A.4 Dealing with missing data
Missing data, codified as NA
in R, can be problematic in predictive modeling. By default, most of the regression models in R work with the complete cases of the data, that is, they exclude the cases in which there is at least one NA
. This may be problematic in certain circumstances. Let’s see an example.

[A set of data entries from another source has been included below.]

-- ==== Sys2Proof/Laws/KeepsHost.lean ====
section
/-! SUPPORT. Laws/KeepsHost.lean: every operation of the model keeps what `Keeps` (Safety.lean) says; here the bindery, DMA and queues, display, the binding image.
Each lemma follows the body of its operation: a let, a branch, a fold, a record update, or the law of the operation it calls. -/

set_option linter.all false

namespace Sys2Proof.Machine

set_option Elab.async false

/-! ### Bindery -/

theorem keeps_modBd {msk : Nat} {s0 s : State} (f : BdSt → BdSt) (hk : Fr msk s0 s)
    (hm : Sub 16777216 msk := by exact Sub.mono (by assumption) rfl) :
    Fr msk s0 (State.modBd s f) := by
  unfold State.modBd
  repeat' first
    | with_reducible assumption | (exact Sub.mono hm rfl) | intro _
    | (extract_lets +onlyGivenNames x; refine keeps_have (msk := msk) (s0 := s0) (x := x) ?_ ?_; rotate_left; clear_value x; intro hx; rotate_right; subst x)
    | (extract_lets +onlyGivenNames x; clear_value x) | dsimp only | with_reducible apply keeps_bd

theorem keeps_modFlash {msk : Nat} {s0 s : State} (c : Nat) (f : BdChan → BdChan) (hk : Fr msk s0 s)
    (hm : Sub 16777216 msk := by exact Sub.mono (by assumption) rfl) :
    Fr msk s0 (State.modFlash s c f) := by
  unfold State.modFlash
  repeat' first
    | with_reducible assumption | (exact Sub.mono hm rfl) | intro _
    | (extract_lets +onlyGivenNames x; refine keeps_have (msk := msk) (s0 := s0) (x := x) ?_ ?_; rotate_left; clear_value x; intro hx; rotate_right; subst x)
    | (extract_lets +onlyGivenNames x; clear_value x) | with_reducible apply keeps_modBd | dsimp only

theorem keeps_modUnit {msk : Nat} {s0 s : State} (u : Nat) (f : BdUnit → BdUnit) (hk : Fr msk s0 s)
    (hm : Sub 16777216 msk := by exact Sub.mono (by assumption) rfl) :
    Fr msk s0 (State.modUnit s u f) := by
  unfold State.modUnit
  repeat' first
    | with_reducible assumption | (exact Sub.mono hm rfl) | intro _
    | (extract_lets +onlyGivenNames x; refine keeps_have (msk := msk) (s0 := s0) (x := x) ?_ ?_; rotate_left; clear_value x; intro hx; rotate_right; subst x)
    | (extract_lets +onlyGivenNames x; clear_value x) | with_reducible apply keeps_modBd | dsimp only

theorem keeps_modSec {msk : Nat} {s0 s : State} (n : Nat) (f : BdSec → BdSec) (hk : Fr msk s0 s)
    (hm : Sub 16777216 msk := by exact Sub.mono (by assumption) rfl) :
    Fr msk s0 (State.modSec s n f) := by
  unfold State.modSec
  repeat' first
    | with_reducible assumption | (exact Sub.mono hm rfl) | intro _
    | (extract_lets +onlyGivenNames x; refine keeps_have (msk := msk) (s0 := s0) (x := x) ?_ ?_; rotate_left; clear_value x; intro hx; rotate_right; subst x)
    | (extract_lets +onlyGivenNames x; clear_value x) | with_reducible apply keeps_modBd | split | dsimp only

theorem keeps_modVol {msk : Nat} {s0 s : State} (v : Nat) (f : BdVol → BdVol) (hk : Fr msk s0 s)
    (hm : Sub 16777216 msk := by exact Sub.mono (by assumption) rfl) :
    Fr msk s0 (State.modVol s v f) := by
  unfold State.modVol
  repeat' first
    | with_reducible assumption | (exact Sub.mono hm rfl) | intro _
    | (extract_lets +onlyGivenNames x; refine keeps_have (msk := msk) (s0 := s0) (x := x) ?_ ?_; rotate_left; clear_value x; intro hx; rotate_right; subst x)
    | (extract_lets +onlyGivenNames x; clear_value x) | with_reducible apply keeps_modBd | split | dsimp only

theorem keeps_modVolSlot {msk : Nat} {s0 s : State} (i : Nat) (f : BdSlot → BdSlot) (hk : Fr msk s0 s)
    (hm : Sub 16777216 msk := by exact Sub.mono (by assumption) rfl) :
    Fr msk s0 (State.modVolSlot s i f) := by
  unfold State.modVolSlot
  repeat' first
    | with_reducible assumption | (exact Sub.mono hm rfl) | intro _
    | (extract_lets +onlyGivenNames x; refine keeps_have (msk := msk) (s0 := s0) (x := x) ?_ ?_; rotate_left; clear_value x; intro hx; rotate_right; subst x)
    | (extract_lets +onlyGivenNames x; clear_value x) | with_reducible apply keeps_modBd | split | dsimp only

theorem keeps_showFlash {msk : Nat} {s0 s : State} (c : Nat) (hk : Fr msk s0 s)
    (hm : Sub 1 msk := by exact Sub.mono (by assumption) rfl) :
    Fr msk s0 (State.showFlash s c) := by
  unfold State.showFlash
  repeat' first
    | with_reducible assumption | with_reducible apply keeps_setVal | with_reducible apply keeps_foldl
    | with_reducible apply keeps_foldl_fst | (extract_lets +onlyGivenNames x; refine keeps_fun (x := x) ?_; subst x)
    | (exact Sub.mono hm rfl) | intro _
    | (extract_lets +onlyGivenNames x; refine keeps_have (msk := msk) (s0 := s0) (x := x) ?_ ?_; rotate_left; clear_value x; intro hx; rotate_right; subst x)
    | (extract_lets +onlyGivenNames x; refine keeps_have_fst (msk := msk) (s0 := s0) (x := x) ?_ ?_; rotate_left; clear_value x; intro hx; rotate_right; subst x)
    | (extract_lets +onlyGivenNames x; clear_value x) | (simp only [stOf_mk]) | with_reducible apply keeps_fst | dsimp only

theorem keeps_showMedia {msk : Nat} {s0 s : State}  (hk : Fr msk s0 s)
    (hm : Sub 268435623 msk := by exact Sub.mono (by assumption) rfl) :
    Fr msk s0 (State.showMedia s) := by
  unfold State.showMedia
  repeat' first
    | with_reducible assumption | (exact Sub.mono hm rfl) | intro _
    | (extract_lets +onlyGivenNames x; refine keeps_have (msk := msk) (s0 := s0) (x := x) ?_ ?_; rotate_left; clear_value x; intro hx; rotate_right; subst x)
    | (extract_lets +onlyGivenNames x; refine keeps_have_fst (msk := msk) (s0 := s0) (x := x) ?_ ?_; rotate_left; clear_value x; intro hx; rotate_right; subst x)
    | (extract_lets +onlyGivenNames x; clear_value x) | with_reducible apply keeps_beginLevel
    | with_reducible apply keeps_each | with_reducible apply keeps_endLevel | with_reducible apply keeps_put
    | with_reducible apply keeps_showFlash | with_reducible apply keeps_foldl | with_reducible apply keeps_foldl_fst
    | with_reducible apply keeps_ite | with_reducible apply keeps_ite_fst | (simp only [stOf_mk]) | split
    | with_reducible apply keeps_fst | dsimp only | with_reducible apply keeps_power

theorem keeps_showCat {msk : Nat} {s0 s : State}  (hk : Fr msk s0 s)
    (hm : Sub 1 msk := by exact Sub.mono (by assumption) rfl) :
    Fr msk s0 (State.showCat s) := by
  unfold State.showCat
  repeat' first
    | with_reducible assumption | (exact Sub.mono hm rfl) | intro _
    | (extract_lets +onlyGivenNames x; refine keeps_have (msk := msk) (s0 := s0) (x := x) ?_ ?_; rotate_left; clear_value x; intro hx; rotate_right; subst x)
    | (extract_lets +onlyGivenNames x; clear_value x) | with_reducible apply keeps_put | with_reducible apply keeps_setVal
    | split | (with_reducible apply keeps_id) | dsimp only

theorem keeps_showRates {msk : Nat} {s0 s : State}  (hk : Fr msk s0 s)
    (hm : Sub 1 msk := by exact Sub.mono (by assumption) rfl) :
    Fr msk s0 (State.showRates s) := by
  unfold State.showRates
  repeat' first
    | with_reducible assumption | (exact Sub.mono hm rfl) | intro _
    | (extract_lets +onlyGivenNames x; refine keeps_have (msk := msk) (s0 := s0) (x := x) ?_ ?_; rotate_left; clear_value x; intro hx; rotate_right; subst x)
    | (extract_lets +onlyGivenNames x; refine keeps_have_fst (msk := msk) (s0 := s0) (x := x) ?_ ?_; rotate_left; clear_value x; intro hx; rotate_right; subst x)
    | (extract_lets +onlyGivenNames x; clear_value x) | with_reducible apply keeps_put | (simp only [stOf_mk])
    | with_reducible apply keeps_fst | dsimp only

theorem keeps_formSection {msk : Nat} {s0 s t : State} {v n : Nat} {l : List Nat} (e : s.formSection v l = some (n, t)) (hk : Fr msk s0 s)
    (hm : Sub 16777216 msk := by exact Sub.mono (by assumption) rfl) :
    Fr msk s0 t := by
  unfold State.formSection at e
  simp only [] at e
  split at e
  · cases e
  · simp only [Option.some.injEq, Prod.mk.injEq] at e
    rw [← e.2]
    repeat' first
      | with_reducible assumption | (exact Sub.mono hm rfl) | intro _
      | (extract_lets +onlyGivenNames x; refine keeps_have (msk := msk) (s0 := s0) (x := x) ?_ ?_; rotate_left; clear_value x; intro hx; rotate_right; subst x)
      | (extract_lets +onlyGivenNames x; refine keeps_have_fst (msk := msk) (s0 := s0) (x := x) ?_ ?_; rotate_left; clear_value x; intro hx; rotate_right; subst x)
      | (extract_lets +onlyGivenNames x; clear_value x) | with_reducible apply keeps_modBd
      | with_reducible apply keeps_modUnit | with_reducible apply keeps_each | with_reducible apply keeps_ite
      | with_reducible apply keeps_ite_fst | (simp only [stOf_mk]) | split | (with_reducible apply keeps_id)
      | with_reducible apply keeps_fst | dsimp only

theorem keeps_showRebuild {msk : Nat} {s0 s : State}  (hk : Fr msk s0 s)
    (hm : Sub 1 msk := by exact Sub.mono (by assumption) rfl) :
    Fr msk s0 (State.showRebuild s) := by
  unfold State.showRebuild
  repeat' first
    | with_reducible assumption | (exact Sub.mono hm rfl) | intro _ | with_reducible apply keeps_put
    | with_reducible apply keeps_ite | with_reducible apply keeps_ite_fst | (simp only [stOf_mk])
    | with_reducible apply keeps_fst | dsimp only

theorem keeps_dropSection {msk : Nat} {s0 s : State} (n : Nat) (hk : Fr msk s0 s)
    (hm : Sub 16777216 msk := by exact Sub.mono (by assumption) rfl) :
    Fr msk s0 (State.dropSection s n) := by
  unfold State.dropSection
  repeat' first
    | with_reducible assumption | (exact Sub.mono hm rfl) | intro _
    | (extract_lets +onlyGivenNames x; refine keeps_have (msk := msk) (s0 := s0) (x := x) ?_ ?_; rotate_left; clear_value x; intro hx; rotate_right; subst x)
    | (extract_lets +onlyGivenNames x; clear_value x) | with_reducible apply keeps_each | with_reducible apply keeps_modSec
    | with_reducible apply keeps_modUnit | dsimp only

theorem keeps_loseLeaves {msk : Nat} {s0 s : State} (n : Nat) (k : Nat) (hk : Fr msk s0 s)
    (hm : Sub 16777217 msk := by exact Sub.mono (by assumption) rfl) :
    Fr msk s0 (State.loseLeaves s n k) := by
  unfold State.loseLeaves
  repeat' first
    | with_reducible assumption | (exact Sub.mono hm rfl) | intro _
    | (extract_lets +onlyGivenNames x; refine keeps_have (msk := msk) (s0 := s0) (x := x) ?_ ?_; rotate_left; clear_value x; intro hx; rotate_right; subst x)
    | (extract_lets +onlyGivenNames x; clear_value x) | with_reducible apply keeps_count | with_reducible apply keeps_modBd
    | with_reducible apply keeps_ite | split | dsimp only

# The airquality dataset contains NA's
data(airquality)
head(airquality)
## Ozone Solar.R Wind Temp Month Day
## 1 41 190 7.4 67 5 1
## 2 36 118 8.0 72 5 2
## 3 12 149 12.6 74 5 3
## 4 18 313 11.5 62 5 4
## 5 NA NA 14.3 56 5 5
## 6 28 NA 14.9 66 5 6
summary(airquality)
## Ozone Solar.R Wind Temp Month Day
## Min. : 1.00 Min. : 7.0 Min. : 1.700 Min. :56.00 Min. :5.000 Min. : 1.0
## 1st Qu.: 18.00 1st Qu.:115.8 1st Qu.: 7.400 1st Qu.:72.00 1st Qu.:6.000 1st Qu.: 8.0
## Median : 31.50 Median :205.0 Median : 9.700 Median :79.00 Median :7.000 Median :16.0
## Mean : 42.13 Mean :185.9 Mean : 9.958 Mean :77.88 Mean :6.993 Mean :15.8
## 3rd Qu.: 63.25 3rd Qu.:258.8 3rd Qu.:11.500 3rd Qu.:85.00 3rd Qu.:8.000 3rd Qu.:23.0
## Max. :168.00 Max. :334.0 Max. :20.700 Max. :97.00 Max. :9.000 Max. :31.0
## NA's :37 NA's :7
# Let's add more NA's for the sake of illustration
set.seed(123456)
airquality$Solar.R[runif(nrow(airquality)) < 0.7] <- NA
airquality$Day[runif(nrow(airquality)) < 0.1] <- NA
# See what are the fully-observed cases
comp <- complete.cases(airquality)
mean(comp) # Only 15% of cases are fully observed
## [1] 0.1568627
# Complete cases
head(airquality[comp, ])
## Ozone Solar.R Wind Temp Month Day
## 1 41 190 7.4 67 5 1
## 2 36 118 8.0 72 5 2
## 9 8 19 20.1 61 5 9
## 13 11 290 9.2 66 5 13
## 14 14 274 10.9 68 5 14
## 15 18 65 13.2 58 5 15
# Linear model on all the variables
summary(lm(Ozone ~ ., data = airquality)) # 129 not included
##
## Call:
## lm(formula = Ozone ~ ., data = airquality)
##
## Residuals:
## Min 1Q Median 3Q Max
## -23.790 -10.910 -2.249 10.960 33.246
##
## Coefficients:
## Estimate Std. Error t value Pr(>|t|)
## (Intercept) -71.50880 31.49703 -2.270 0.035704 *
## Solar.R -0.01112 0.03376 -0.329 0.745596
## Wind -0.61129 0.96113 -0.636 0.532769
## Temp 1.82870 0.42224 4.331 0.000403 ***
## Month -2.86513 2.22222 -1.289 0.213614
## Day -0.28710 0.41700 -0.688 0.499926
## ---
## Signif. codes: 0 '***' 0.001 '**' 0.01 '*' 0.05 '.' 0.1 ' ' 1
##
## Residual standard error: 16.12 on 18 degrees of freedom
## (129 observations deleted due to missingness)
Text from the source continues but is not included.